After finding the line with "Faults (R187) -/" in the entries below, retype exactly each line from there through the line with "moves := x.moves.map", including that final line.

# # # # #

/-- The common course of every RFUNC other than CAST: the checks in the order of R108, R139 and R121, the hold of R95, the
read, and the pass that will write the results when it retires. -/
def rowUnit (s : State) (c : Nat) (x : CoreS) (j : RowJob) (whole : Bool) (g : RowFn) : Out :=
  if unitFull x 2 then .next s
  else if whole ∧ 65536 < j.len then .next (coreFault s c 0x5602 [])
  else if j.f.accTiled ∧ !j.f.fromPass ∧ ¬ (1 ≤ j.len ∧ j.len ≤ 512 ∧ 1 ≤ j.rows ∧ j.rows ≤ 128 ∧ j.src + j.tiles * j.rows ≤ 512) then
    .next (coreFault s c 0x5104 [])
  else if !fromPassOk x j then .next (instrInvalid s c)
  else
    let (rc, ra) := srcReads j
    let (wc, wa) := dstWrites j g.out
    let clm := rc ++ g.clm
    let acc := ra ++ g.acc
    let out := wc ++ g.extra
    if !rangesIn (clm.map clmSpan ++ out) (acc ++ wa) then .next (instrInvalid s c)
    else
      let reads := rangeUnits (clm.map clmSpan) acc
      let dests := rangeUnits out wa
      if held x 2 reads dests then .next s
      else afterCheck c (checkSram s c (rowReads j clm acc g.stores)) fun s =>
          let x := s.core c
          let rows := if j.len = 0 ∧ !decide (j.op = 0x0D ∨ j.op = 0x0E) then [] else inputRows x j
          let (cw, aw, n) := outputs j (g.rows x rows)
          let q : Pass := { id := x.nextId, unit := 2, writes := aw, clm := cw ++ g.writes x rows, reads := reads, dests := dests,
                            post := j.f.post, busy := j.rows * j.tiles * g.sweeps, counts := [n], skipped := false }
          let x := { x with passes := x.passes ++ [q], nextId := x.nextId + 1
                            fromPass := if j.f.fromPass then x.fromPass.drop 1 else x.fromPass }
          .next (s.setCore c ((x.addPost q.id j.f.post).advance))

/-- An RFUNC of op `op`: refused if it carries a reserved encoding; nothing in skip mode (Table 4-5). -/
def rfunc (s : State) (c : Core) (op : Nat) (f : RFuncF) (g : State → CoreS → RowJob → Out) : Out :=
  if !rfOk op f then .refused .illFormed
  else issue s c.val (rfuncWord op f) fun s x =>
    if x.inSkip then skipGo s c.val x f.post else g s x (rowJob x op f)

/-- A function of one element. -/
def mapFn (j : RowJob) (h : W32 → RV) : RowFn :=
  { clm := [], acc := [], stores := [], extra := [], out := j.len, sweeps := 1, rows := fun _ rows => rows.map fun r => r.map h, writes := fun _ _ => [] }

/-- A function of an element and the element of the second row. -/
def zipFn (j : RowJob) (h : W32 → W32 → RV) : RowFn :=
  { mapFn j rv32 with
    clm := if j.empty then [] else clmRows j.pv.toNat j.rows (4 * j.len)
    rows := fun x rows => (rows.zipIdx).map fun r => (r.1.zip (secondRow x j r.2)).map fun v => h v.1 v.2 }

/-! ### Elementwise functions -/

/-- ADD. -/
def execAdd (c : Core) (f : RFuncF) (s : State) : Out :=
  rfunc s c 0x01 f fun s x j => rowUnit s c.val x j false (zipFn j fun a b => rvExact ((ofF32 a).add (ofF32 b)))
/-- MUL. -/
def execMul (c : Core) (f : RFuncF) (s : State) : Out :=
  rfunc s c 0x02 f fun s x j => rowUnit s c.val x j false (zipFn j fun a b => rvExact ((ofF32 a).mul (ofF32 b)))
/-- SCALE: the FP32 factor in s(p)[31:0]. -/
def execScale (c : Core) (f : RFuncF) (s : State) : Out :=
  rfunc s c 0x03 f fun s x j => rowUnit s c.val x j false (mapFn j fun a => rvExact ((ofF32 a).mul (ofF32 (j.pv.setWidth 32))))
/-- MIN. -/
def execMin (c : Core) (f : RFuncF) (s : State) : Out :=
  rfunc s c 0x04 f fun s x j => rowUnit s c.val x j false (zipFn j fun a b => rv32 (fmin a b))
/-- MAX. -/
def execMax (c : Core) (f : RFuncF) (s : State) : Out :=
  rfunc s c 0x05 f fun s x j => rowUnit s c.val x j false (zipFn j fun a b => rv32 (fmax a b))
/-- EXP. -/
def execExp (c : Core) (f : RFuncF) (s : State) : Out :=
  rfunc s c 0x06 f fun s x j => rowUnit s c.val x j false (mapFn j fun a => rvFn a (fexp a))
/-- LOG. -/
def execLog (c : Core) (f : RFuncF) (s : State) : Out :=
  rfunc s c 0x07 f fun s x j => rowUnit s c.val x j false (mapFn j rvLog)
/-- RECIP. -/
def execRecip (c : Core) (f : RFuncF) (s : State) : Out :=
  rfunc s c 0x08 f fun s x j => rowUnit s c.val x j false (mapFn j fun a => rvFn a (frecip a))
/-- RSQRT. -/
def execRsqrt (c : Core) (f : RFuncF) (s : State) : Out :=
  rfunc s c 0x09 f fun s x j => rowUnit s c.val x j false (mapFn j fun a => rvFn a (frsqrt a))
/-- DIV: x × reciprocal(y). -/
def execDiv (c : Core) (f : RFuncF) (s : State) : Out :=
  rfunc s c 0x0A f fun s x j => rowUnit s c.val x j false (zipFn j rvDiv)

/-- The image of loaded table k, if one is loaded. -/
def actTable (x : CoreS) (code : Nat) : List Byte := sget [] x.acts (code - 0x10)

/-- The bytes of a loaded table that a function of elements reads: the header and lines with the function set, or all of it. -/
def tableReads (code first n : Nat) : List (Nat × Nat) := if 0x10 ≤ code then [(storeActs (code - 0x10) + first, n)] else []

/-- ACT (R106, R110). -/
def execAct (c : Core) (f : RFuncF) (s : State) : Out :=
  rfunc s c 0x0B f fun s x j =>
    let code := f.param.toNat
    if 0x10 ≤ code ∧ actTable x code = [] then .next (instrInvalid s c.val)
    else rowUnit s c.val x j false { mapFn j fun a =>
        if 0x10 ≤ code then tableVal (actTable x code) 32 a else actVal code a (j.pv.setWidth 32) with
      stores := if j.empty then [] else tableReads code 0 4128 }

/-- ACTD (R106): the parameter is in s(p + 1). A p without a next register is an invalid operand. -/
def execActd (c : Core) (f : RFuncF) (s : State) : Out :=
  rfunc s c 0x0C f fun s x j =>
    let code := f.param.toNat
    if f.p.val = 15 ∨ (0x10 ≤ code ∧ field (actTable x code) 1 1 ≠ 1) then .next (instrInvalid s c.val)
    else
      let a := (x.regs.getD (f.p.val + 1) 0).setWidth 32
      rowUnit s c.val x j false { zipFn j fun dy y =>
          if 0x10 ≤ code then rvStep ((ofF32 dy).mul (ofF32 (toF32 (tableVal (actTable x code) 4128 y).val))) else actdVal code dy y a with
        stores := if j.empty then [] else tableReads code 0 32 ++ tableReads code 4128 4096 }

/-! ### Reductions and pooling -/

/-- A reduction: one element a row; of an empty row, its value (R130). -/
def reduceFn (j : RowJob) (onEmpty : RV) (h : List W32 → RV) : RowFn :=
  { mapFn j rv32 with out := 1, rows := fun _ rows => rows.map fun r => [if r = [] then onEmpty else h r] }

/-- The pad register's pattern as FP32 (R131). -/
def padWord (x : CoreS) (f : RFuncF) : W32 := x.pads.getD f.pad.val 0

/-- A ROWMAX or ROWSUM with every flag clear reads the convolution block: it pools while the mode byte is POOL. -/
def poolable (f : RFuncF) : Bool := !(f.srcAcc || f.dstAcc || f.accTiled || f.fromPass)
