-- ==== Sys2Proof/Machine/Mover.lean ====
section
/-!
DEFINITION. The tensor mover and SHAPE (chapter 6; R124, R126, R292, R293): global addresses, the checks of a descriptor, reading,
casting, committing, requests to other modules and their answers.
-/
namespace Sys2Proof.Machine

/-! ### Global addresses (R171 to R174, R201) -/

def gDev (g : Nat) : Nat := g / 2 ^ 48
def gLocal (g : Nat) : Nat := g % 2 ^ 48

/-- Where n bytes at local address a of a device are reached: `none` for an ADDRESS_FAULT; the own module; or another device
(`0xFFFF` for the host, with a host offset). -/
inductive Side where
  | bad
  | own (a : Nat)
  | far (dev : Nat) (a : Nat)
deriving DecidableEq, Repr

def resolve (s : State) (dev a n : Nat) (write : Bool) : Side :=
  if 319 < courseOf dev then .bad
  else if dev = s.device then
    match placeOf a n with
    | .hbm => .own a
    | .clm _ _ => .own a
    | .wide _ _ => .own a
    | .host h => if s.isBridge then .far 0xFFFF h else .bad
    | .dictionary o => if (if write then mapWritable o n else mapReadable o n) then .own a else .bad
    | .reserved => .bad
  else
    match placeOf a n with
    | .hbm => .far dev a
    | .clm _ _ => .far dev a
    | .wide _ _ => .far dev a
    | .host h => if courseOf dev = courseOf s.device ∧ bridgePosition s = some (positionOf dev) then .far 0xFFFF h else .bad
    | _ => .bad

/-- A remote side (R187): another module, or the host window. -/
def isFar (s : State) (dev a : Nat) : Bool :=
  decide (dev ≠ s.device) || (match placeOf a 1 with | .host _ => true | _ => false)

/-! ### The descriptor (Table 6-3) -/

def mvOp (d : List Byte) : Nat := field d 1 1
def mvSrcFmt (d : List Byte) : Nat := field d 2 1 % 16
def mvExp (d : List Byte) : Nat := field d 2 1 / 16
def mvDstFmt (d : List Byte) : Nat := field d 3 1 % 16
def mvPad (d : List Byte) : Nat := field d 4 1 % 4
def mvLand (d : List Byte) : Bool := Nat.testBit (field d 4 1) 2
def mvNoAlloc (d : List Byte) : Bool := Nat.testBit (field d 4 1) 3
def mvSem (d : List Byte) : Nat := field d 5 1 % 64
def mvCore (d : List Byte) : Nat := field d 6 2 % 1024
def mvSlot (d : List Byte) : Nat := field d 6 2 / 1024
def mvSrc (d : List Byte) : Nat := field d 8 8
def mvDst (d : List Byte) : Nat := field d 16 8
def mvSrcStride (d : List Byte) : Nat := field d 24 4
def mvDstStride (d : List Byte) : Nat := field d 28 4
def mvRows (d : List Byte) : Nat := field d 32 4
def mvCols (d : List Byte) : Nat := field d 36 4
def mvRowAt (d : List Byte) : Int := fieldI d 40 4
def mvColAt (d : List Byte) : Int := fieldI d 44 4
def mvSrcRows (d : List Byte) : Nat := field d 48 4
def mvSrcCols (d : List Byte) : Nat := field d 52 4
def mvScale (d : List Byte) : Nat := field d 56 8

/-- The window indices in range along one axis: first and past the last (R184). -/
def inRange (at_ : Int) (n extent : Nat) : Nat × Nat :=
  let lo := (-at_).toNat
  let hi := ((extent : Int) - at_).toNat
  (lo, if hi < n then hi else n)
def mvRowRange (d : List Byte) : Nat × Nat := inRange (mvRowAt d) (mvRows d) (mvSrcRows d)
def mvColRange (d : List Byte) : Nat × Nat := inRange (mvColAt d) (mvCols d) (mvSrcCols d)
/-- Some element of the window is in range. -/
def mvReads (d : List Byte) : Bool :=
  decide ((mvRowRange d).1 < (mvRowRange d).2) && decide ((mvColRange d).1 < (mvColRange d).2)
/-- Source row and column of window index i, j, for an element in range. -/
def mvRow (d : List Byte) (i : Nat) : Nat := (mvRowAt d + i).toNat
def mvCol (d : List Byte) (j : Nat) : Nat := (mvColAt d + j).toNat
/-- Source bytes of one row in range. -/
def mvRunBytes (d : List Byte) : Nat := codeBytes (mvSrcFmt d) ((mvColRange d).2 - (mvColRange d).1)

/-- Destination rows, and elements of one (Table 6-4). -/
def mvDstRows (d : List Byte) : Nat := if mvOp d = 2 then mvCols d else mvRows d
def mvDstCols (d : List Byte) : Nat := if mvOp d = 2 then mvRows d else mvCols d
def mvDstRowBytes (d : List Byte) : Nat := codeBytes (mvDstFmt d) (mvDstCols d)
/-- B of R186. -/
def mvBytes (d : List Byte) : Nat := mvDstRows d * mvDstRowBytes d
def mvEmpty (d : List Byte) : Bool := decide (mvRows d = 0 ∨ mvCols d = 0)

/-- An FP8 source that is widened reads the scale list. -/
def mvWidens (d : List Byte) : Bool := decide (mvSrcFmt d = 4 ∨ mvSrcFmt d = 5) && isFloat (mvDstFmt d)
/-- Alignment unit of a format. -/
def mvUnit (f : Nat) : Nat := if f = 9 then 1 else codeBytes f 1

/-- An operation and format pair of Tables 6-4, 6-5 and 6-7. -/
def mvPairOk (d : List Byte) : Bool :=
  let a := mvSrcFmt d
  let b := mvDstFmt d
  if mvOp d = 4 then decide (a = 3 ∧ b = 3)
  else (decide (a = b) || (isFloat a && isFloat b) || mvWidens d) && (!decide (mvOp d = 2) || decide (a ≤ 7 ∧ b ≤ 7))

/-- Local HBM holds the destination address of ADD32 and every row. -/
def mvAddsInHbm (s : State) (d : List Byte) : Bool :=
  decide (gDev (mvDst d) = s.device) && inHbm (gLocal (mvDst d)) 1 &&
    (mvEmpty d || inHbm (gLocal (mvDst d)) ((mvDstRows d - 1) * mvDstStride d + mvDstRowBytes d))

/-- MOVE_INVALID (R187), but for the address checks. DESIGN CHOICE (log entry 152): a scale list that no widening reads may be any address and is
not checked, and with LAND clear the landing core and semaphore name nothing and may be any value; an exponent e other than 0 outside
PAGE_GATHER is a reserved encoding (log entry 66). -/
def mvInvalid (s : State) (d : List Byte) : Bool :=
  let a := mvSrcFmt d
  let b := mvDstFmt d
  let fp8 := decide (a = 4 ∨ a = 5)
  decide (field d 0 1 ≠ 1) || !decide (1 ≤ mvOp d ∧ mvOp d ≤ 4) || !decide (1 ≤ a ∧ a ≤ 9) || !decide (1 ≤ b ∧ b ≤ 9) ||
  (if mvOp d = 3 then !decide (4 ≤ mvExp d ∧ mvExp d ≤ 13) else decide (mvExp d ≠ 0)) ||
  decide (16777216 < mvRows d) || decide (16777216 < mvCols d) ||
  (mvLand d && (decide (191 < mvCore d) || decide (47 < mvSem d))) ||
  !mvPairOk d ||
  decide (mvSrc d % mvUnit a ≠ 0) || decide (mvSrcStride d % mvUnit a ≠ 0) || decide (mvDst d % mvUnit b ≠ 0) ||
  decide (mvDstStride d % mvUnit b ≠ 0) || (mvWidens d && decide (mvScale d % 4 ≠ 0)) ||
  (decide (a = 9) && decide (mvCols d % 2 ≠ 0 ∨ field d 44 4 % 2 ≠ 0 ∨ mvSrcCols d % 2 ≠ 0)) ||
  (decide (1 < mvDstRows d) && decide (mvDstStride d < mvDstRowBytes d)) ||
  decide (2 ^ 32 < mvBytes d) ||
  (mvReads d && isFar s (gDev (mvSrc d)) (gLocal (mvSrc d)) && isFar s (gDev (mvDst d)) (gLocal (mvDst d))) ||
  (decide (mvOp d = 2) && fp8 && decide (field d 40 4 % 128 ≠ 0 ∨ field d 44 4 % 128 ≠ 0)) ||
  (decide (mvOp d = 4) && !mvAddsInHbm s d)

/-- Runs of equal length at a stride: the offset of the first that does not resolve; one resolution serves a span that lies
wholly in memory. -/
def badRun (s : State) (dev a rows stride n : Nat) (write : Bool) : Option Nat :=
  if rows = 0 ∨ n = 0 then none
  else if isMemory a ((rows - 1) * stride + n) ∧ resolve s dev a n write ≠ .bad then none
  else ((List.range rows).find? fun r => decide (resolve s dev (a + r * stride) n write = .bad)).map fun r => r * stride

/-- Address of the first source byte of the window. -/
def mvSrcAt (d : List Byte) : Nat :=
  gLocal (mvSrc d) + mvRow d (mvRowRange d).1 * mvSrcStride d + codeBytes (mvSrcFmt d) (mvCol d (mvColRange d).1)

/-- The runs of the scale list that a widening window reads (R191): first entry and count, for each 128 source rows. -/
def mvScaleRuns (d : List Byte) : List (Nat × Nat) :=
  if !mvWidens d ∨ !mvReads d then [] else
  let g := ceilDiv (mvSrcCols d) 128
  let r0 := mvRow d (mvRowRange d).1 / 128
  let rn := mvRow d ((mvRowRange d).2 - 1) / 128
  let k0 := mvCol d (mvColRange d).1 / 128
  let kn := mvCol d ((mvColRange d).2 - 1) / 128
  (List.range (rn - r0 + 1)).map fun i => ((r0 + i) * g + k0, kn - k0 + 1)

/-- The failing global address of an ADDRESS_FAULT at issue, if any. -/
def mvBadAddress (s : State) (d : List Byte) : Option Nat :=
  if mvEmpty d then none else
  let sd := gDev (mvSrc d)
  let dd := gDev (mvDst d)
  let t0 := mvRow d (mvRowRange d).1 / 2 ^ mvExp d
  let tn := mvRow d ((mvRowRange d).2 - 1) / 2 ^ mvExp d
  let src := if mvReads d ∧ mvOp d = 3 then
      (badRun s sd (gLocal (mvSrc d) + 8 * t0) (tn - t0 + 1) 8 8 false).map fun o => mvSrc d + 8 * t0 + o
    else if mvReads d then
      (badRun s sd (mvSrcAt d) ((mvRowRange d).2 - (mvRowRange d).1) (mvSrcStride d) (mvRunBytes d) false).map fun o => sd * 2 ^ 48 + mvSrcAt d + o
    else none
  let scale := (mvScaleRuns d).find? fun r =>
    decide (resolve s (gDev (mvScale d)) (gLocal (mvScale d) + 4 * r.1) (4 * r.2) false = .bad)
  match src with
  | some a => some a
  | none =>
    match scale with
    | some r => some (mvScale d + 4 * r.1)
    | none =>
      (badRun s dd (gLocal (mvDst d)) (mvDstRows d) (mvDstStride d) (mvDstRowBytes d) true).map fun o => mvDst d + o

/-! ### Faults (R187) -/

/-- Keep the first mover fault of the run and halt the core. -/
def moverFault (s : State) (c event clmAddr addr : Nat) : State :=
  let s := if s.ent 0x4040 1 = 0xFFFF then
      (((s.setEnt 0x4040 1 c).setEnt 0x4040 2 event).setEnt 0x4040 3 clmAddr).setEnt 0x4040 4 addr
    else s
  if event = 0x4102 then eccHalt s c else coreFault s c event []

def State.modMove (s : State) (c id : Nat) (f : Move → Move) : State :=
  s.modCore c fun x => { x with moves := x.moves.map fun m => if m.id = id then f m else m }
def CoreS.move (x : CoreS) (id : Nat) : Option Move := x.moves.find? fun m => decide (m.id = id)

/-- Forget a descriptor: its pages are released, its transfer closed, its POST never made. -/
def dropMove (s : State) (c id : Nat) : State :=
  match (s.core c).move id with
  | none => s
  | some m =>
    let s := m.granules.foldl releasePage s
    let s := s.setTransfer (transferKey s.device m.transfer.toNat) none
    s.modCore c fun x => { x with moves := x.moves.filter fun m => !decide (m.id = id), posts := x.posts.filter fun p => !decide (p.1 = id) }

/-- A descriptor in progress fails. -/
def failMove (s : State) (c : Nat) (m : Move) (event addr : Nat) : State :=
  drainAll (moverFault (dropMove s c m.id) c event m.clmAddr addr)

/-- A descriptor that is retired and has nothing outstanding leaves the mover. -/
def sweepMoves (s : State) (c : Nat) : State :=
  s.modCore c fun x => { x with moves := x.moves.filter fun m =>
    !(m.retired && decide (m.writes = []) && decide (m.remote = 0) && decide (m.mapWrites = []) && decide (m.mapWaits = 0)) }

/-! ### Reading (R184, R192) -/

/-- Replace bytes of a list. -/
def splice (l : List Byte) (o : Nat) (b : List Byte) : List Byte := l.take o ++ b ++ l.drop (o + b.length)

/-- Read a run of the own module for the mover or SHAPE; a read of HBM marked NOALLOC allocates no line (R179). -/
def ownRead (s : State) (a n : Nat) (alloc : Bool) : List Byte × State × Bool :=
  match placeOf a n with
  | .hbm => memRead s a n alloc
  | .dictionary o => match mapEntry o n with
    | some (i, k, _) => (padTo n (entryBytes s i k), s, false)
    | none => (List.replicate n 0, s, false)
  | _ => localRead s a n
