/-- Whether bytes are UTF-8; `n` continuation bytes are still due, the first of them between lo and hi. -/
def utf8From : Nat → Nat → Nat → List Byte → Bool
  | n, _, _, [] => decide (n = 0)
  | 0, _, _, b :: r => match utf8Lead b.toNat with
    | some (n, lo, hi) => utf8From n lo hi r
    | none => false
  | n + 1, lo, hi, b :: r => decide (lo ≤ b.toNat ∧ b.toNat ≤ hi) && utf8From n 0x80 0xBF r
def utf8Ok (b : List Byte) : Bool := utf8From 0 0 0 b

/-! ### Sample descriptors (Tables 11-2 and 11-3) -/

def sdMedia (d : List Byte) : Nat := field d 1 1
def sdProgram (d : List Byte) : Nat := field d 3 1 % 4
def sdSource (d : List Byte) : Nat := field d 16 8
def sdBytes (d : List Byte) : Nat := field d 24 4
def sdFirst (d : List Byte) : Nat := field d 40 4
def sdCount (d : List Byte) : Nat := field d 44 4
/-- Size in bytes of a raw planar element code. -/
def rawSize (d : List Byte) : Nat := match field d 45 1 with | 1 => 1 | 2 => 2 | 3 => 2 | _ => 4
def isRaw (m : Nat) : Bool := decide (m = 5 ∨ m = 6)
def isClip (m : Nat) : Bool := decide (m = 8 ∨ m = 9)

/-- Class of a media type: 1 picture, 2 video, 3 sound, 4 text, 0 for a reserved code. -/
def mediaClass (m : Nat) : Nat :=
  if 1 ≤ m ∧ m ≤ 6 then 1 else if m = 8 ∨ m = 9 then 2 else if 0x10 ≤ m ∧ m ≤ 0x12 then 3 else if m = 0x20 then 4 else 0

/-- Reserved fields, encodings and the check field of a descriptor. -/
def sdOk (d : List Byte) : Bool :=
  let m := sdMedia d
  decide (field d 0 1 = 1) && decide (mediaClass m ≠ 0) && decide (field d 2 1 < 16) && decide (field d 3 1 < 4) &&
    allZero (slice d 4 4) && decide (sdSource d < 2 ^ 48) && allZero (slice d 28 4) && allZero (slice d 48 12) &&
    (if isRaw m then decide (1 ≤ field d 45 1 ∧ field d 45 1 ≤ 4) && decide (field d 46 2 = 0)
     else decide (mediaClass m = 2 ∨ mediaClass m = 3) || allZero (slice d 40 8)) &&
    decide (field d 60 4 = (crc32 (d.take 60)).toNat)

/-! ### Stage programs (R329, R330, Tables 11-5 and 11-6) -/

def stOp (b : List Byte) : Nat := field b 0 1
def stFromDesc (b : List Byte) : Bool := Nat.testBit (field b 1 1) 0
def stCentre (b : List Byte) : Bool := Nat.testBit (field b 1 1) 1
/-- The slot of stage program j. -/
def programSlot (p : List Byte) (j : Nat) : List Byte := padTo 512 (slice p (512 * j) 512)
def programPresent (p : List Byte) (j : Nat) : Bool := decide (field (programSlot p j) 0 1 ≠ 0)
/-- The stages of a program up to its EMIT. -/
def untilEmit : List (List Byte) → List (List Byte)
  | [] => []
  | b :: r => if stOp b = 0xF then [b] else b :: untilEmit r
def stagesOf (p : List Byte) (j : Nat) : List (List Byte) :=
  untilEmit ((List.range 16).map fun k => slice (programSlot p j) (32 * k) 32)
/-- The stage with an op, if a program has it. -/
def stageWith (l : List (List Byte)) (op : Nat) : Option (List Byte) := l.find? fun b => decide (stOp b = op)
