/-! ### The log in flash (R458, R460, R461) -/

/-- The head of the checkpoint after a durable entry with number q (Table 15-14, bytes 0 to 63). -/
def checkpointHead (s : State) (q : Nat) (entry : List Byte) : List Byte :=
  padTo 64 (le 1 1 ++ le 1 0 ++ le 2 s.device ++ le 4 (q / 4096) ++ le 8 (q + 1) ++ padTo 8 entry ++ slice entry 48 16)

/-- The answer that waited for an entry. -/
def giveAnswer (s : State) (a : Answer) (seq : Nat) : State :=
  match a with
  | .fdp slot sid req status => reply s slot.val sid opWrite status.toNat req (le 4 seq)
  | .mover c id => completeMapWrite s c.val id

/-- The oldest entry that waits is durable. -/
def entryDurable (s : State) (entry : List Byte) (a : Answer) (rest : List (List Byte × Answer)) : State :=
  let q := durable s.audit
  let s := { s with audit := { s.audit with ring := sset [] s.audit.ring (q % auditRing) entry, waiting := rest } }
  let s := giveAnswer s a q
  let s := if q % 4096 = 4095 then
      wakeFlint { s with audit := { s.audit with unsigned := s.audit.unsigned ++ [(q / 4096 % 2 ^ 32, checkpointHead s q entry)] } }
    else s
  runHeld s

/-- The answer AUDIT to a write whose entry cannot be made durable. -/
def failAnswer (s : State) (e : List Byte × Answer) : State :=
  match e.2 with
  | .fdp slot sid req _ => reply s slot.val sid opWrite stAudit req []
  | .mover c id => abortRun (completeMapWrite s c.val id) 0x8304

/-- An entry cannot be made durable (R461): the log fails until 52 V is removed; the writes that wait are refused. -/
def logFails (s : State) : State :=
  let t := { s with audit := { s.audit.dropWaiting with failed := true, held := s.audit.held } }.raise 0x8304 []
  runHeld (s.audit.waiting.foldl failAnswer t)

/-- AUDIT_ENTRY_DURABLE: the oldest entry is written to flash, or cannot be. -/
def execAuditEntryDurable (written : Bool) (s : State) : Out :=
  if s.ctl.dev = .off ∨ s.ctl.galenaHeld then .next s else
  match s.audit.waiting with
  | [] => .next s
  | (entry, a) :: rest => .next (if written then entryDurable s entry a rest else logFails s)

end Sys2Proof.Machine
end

# # # # #

→ **Reply to the task**:
/-! ### Faults (R187) -/

/-- Keep the first mover fault of the run and halt the core. -/
def moverFault (s : State) (c event clmAddr addr : Nat) : State :=
  let s := if s.ent 0x4040 1 = 0xFFFF then
      (((s.setEnt 0x4040 1 c).setEnt 0x4040 2 event).setEnt 0x4040 3 clmAddr).setEnt 0x4040 4 addr
    else s
  if event = 0x4102 then eccHalt s c else coreFault s c event []

def State.modMove (s : State) (c id : Nat) (f : Move → Move) : State :=
  s.modCore c fun x => { x with moves := x.moves.map fun m => if m.id = id then f m else m }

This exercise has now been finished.